Liora looked less confused than she wanted to be.

Seraphina looked at Cedric’s gloved hand and decided something dangerous.

She would not judge him yet.

Judgment was easy. The Church had taught her dozens of ways to make it sound holy.

Watching was harder.

Watching required patience.

Watching meant admitting that people could be both cruel and protective, both frightening and wounded, both guilty and worth saving from whatever had taught them to bleed in silence.

Cedric Valdrake was not innocent.

Seraphina did not need him to be.

Innocence had never been required for healing.

Only a wound.

A junior Church observer arrived late, robes immaculate, face arranged into concern polished by institutional habit.

"Saintess," he said, bowing. "Should I notify the chapel that you used defensive light in an unstable contamination zone?"

Translation: should the Church claim credit before the academy filed blame?

Seraphina smiled because saintesses were trained to make refusal sound like grace.

"Notify them that academy students were protected and no sacred injury occurred."

"And Young Master Valdrake’s involvement?"

There it was.

Not concern. Inventory.

Cedric had not yet left the ward, though he stood turned away from them, posture indifferent enough to make eavesdropping look like architecture.

Seraphina folded her hands. "Young Master Valdrake assisted with evacuation."

The observer hesitated. "Assisted?"

"Yes."

"Some may find that wording generous."

"Then they should be grateful I am practicing generosity today."

The observer’s mouth closed.

Across the room, Cedric’s shoulder moved by a fraction.

Not laughter.

Almost.

Seraphina felt an answering warmth and disliked how quickly she had to discipline it. This was how routes became chains: one moment of understanding, one private smile, one choice made because a person seemed less alone than before.

She was not foolish.

Cedric was dangerous. His name carried blood, fear, and House Valdrake’s long shadow. A hurt person could still hurt others. A wounded wolf did not become harmless because one saw the trap around its leg.

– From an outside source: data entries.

/-! ## Floating point -/

/-- Single precision: the destination gets the rounded result's pattern or, where the operation is invalid, some NaN, whichever
it is; no flag changes (R170). -/
def Obligations.SinglePrecisionResult : Prop :=
  ∀ (s : State) (op1 : Operand) (a : Word) (id2 : Byte) (rd : Reg) (m : ArithMode),
    valueOf s op1 = .ok a → decodeReg id2 = some rd → canWrite s.lowered rd = true →
    arithMode (s.get .rarth) = some m → m.type = .f32 → ¬ (m.op = .div ∧ (a = 0x00000000 ∨ a = 0x80000000)) →
    ∃ t, exec (.arth op1 (.reg id2)) s = .next t ∧
      (∀ bits, binary32.compute m.op (readFloat (s.get rd)) (readFloat a) = some bits → t.get rd = BitVec.ofNat 32 bits) ∧
      (binary32.compute m.op (readFloat (s.get rd)) (readFloat a) = none → readFloat (t.get rd) = .nan) ∧
      t.get .rip = s.get .rip + (Instr.arth op1 (.reg id2)).size ∧
      SameRegsBut s t [rd, .rip] ∧ SameBytes s t ∧ t = { s with regs := t.regs, draws := t.draws }

/-- What a binary32 pattern stands for, and IEEE 754's special operations, in both formats (R170, R171). The result is a NaN
exactly for a NaN operand, infinities that cancel, zero times an infinity and an infinity over an infinity; any other
operation on an infinity gives the infinity of the sign shown, or, for a number over an infinity, the zero of the sign
shown. The operands are any values but a zero divisor. -/
def Obligations.SpecialFloatOperations : Prop :=
  (∀ v : Word,
    (v.toNat / 2 ^ 23 % 256 = 255 → readFloat v = if v.toNat % 2 ^ 23 = 0 then .infinite v.msb else .nan) ∧
    (v.toNat / 2 ^ 23 % 256 = 0 → readFloat v = .finite v.msb (v.toNat % 2 ^ 23) (-149)) ∧
    (∀ e, v.toNat / 2 ^ 23 % 256 = e → 1 ≤ e → e ≤ 254 →
      readFloat v = .finite v.msb (2 ^ 23 + v.toNat % 2 ^ 23) ((e : Int) - 150))) ∧
  (∀ (f : FloatFormat) (x y : FloatValue),
    (f.compute .add x y = none ↔ x = .nan ∨ y = .nan ∨ ∃ b, x = .infinite b ∧ y = .infinite (!b)) ∧
    (f.compute .sub x y = none ↔ x = .nan ∨ y = .nan ∨ ∃ b, x = .infinite b ∧ y = .infinite b) ∧
    (f.compute .mul x y = none ↔ x = .nan ∨ y = .nan ∨
      (∃ b c e, x = .infinite b ∧ y = .finite c 0 e) ∨ (∃ b c e, x = .finite c 0 e ∧ y = .infinite b)) ∧
    ((∀ c e, y ≠ .finite c 0 e) →
      (f.compute .div x y = none ↔ x = .nan ∨ y = .nan ∨ ∃ b c, x = .infinite b ∧ y = .infinite c))) ∧
  (∀ (f : FloatFormat) (inf sign : Nat) (b c : Bool) (m : Nat) (e : Int),
    (f = binary32 ∧ inf = 0x7F800000 ∧ sign = 0x80000000) ∨
      (f = binary64 ∧ inf = 0x7FF0000000000000 ∧ sign = 0x8000000000000000) →
    f.compute .add (.infinite b) (.infinite b) = some (if b then sign + inf else inf) ∧
    f.compute .add (.infinite b) (.finite c m e) = some (if b then sign + inf else inf) ∧
    f.compute .add (.finite c m e) (.infinite b) = some (if b then sign + inf else inf) ∧
    f.compute .sub (.infinite b) (.infinite (!b)) = some (if b then sign + inf else inf) ∧
    f.compute .sub (.infinite b) (.finite c m e) = some (if b then sign + inf else inf) ∧
    f.compute .sub (.finite c m e) (.infinite b) = some (if b then inf else sign + inf) ∧
    f.compute .mul (.infinite b) (.infinite c) = some (if b = c then inf else sign + inf) ∧
    (m ≠ 0 → f.compute .mul (.infinite b) (.finite c m e) = some (if b = c then inf else sign + inf)) ∧
    (m ≠ 0 → f.compute .mul (.finite c m e) (.infinite b) = some (if b = c then inf else sign + inf)) ∧
    (m ≠ 0 → f.compute .div (.infinite b) (.finite c m e) = some (if b = c then inf else sign + inf)) ∧
    f.compute .div (.finite c m e) (.infinite b) = some (if b = c then 0 else sign))

/-- The rounding of a quotient is to the nearest integer, and to the even one on a tie; and a number that is a binary32
number rounds to its own pattern, subnormal numbers, zeros and signs included (R170, G1, G2). -/
def Obligations.RoundsToNearestEven : Prop :=
  (∀ num den : Nat, 0 < den →
    2 * |(num : Int) - roundHalfEven num den * den| ≤ den ∧
    (2 * |(num : Int) - roundHalfEven num den * den| = den → roundHalfEven num den % 2 = 0)) ∧
  (∀ (v : Word) (neg : Bool) (mant : Nat) (e : Int), readFloat v = .finite neg mant e →
    binary32.round neg mant 1 e = v.toNat)

/-- R170's single precision is IEEE 754's, and so is R171's default, binary64 arithmetic on binary32 operands: the result of
add, sub, mul and div of numbers is the format's number nearest to the exact result, the even one of two equally near, and
an infinity if the exact result is as far from zero as half a last place beyond the largest number, or farther. Its sign is
the exact result's; a result that is exactly zero is negative for mul and div if one operand is, for add if both are, and
for sub if the destination's value is and the source's is not. -/
def Obligations.FloatResultIsNearest : Prop :=
  ∀ (f : FloatFormat) (n E : Nat) (op : ArithOp) (d a : Word) (z : ℚ),
    (f = binary32 ∧ n = 32 ∧ E = 128) ∨ (f = binary64 ∧ n = 64 ∧ E = 1024) →
    (readFloat d).isFinite = true → (readFloat a).isFinite = true →
    ((op = .add ∧ z = (readFloat d).value + (readFloat a).value) ∨
      (op = .sub ∧ z = (readFloat d).value - (readFloat a).value) ∨
      (op = .mul ∧ z = (readFloat d).value * (readFloat a).value) ∨
      (op = .div ∧ (readFloat a).value ≠ 0 ∧ z = (readFloat d).value / (readFloat a).value)) →
    ∃ bits : Nat, f.compute op (readFloat d) (readFloat a) = some bits ∧ bits < 2 ^ n ∧
      (z ≠ 0 → (bits.testBit (n - 1) = true ↔ z < 0)) ∧
      (z = 0 → bits.testBit (n - 1) =
        (match op with
          | .add => d.msb && a.msb
          | .sub => d.msb && !a.msb
          | _ => d.msb != a.msb)) ∧
      ((2 : ℚ) ^ E - 2 ^ (E - f.prec - 1) ≤ |z| → f.decode bits = .infinite (decide (z < 0))) ∧
      (|z| < (2 : ℚ) ^ E - 2 ^ (E - f.prec - 1) → (f.decode bits).isFinite = true ∧
        ∀ v : Nat, v < 2 ^ n → (f.decode v).isFinite = true →
          |z - (f.decode bits).value| ≤ |z - (f.decode v).value| ∧
          (|z - (f.decode bits).value| = |z - (f.decode v).value| →
            (f.decode v).value = (f.decode bits).value ∨ bits % 2 = 0))
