theorem saveBase_ok {s t : State} (h : saveBase s = .ok t) :
    ∃ p, taskAddr s (s.get .rbt) = .ok p ∧ t = saveRegs Reg.baseSet p s := by
  unfold saveBase at h
  split at h
  · simp at h
  · next p hp => exact ⟨p, hp, by simpa using h.symm⟩

theorem saveBase_error {s t : State} {k : FaultKind} (h : saveBase s = .error (.raise k t)) :
    k = .machineCheck ∧ SameButLatches s t := by
  unfold saveBase at h
  split at h
  · next e he =>
    simp only [Except.error.injEq] at h
    subst h
    exact taskAddr_error he
  · simp at h

theorem loadCurrent_ok {s t : State} (h : loadCurrent s = .ok t) :
    ∃ p, taskAddr s (s.get .rct) = .ok p ∧ t = loadRegs Reg.all p s := by
  unfold loadCurrent at h
  split at h
  · simp at h
  · next p hp => exact ⟨p, hp, by simpa using h.symm⟩

theorem loadCurrent_error {s t : State} {k : FaultKind} (h : loadCurrent s = .error (.raise k t)) :
    k = .machineCheck ∧ SameButLatches s t := by
  unfold loadCurrent at h
  split at h
  · next e he =>
    simp only [Except.error.injEq] at h
    subst h
    exact taskAddr_error he
  · simp at h

/-- Everything the context switch of a trap can do when it completes (R222 (a), R233). -/
theorem trapSwitch_ok {s t : State} (h : trapSwitch s = .ok t) :
    (s.taskRegs = false ∧ t = s) ∨
    (s.taskRegs = true ∧ t.lowered = false ∧ ∃ p q, taskAddr s (s.get .rct) = .ok p ∧
      taskAddr (saveRegs Reg.all p s) (s.get .rbt) = .ok q ∧ t = loadRegs Reg.baseSet q (saveRegs Reg.all p s)) := by
  unfold trapSwitch at h
  split at h
  · next htr =>
    split at h
    · simp at h
    · next u hu =>
      obtain ⟨p, hp, rfl⟩ := saveCurrent_ok hu
      obtain ⟨q, hq, rfl, hl⟩ := loadBase_ok h
      rw [saveRegs_get] at hq
      exact .inr ⟨htr, hl, p, q, hp, hq, rfl⟩
  · next htr => exact .inl ⟨by simpa using htr, by simpa using h.symm⟩

/-- Where the context switch of a trap stops it is by a MachineCheck, with task registers enabled. -/
theorem trapSwitch_error {s t : State} {k : FaultKind} (h : trapSwitch s = .error (.raise k t)) :
    k = .machineCheck ∧ s.taskRegs = true ∧
    (SameButLatches s t ∨
      ∃ p, taskAddr s (s.get .rct) = .ok p ∧
        (SameButLatches (saveRegs Reg.all p s) t ∨
          ∃ q, taskAddr (saveRegs Reg.all p s) (s.get .rbt) = .ok q ∧ t = loadRegs Reg.baseSet q (saveRegs Reg.all p s))) := by
  unfold trapSwitch at h
  split at h
  · next htr =>
    split at h
    · next e he =>
      simp only [Except.error.injEq] at h
      subst h
      exact ⟨(saveCurrent_error he).1, htr, .inl (saveCurrent_error he).2⟩
    · next u hu =>
      obtain ⟨p, hp, rfl⟩ := saveCurrent_ok hu
      obtain ⟨hk, hc⟩ := loadBase_error h
      refine ⟨hk, htr, .inr ⟨p, hp, ?_⟩⟩
      simpa only [saveRegs_get] using hc
  · simp at h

But healing had never required harmless patients.

Only honest hands.

And his hands, she suspected, had forgotten how to be anything but weapons.

As the ward emptied, Cedric passed her without slowing.

"Saintess," he said.

"Young master."

His voice lowered. "Do not make a habit of standing between students and acid."

"Do not make a habit of moving before everyone else sees danger."

A pause.

Small.

Sharp.

He looked at her then, truly looked, and for one breath the villain mask did not vanish. It cracked.

Behind it stood someone exhausted.

"That," Cedric said, "is how people survive."

He walked away.

Seraphina watched him go.

No halo appeared. No route notification. No divine certainty descended to name him monster or martyr.

Only the smell of burned skin lingered where he had stood.

Only the memory of his hand yanking a clerk away from acid before anyone else moved.

Only the cruel words that came after, too quick, too practiced, too afraid of thanks.

Seraphina folded the medical summons and placed it inside her sleeve.

She would watch Cedric Valdrake.

Not because she trusted him.

Not because she liked him.

Because mercy without sight became blindness.

And she had just seen enough to know the villain was hiding more than guilt.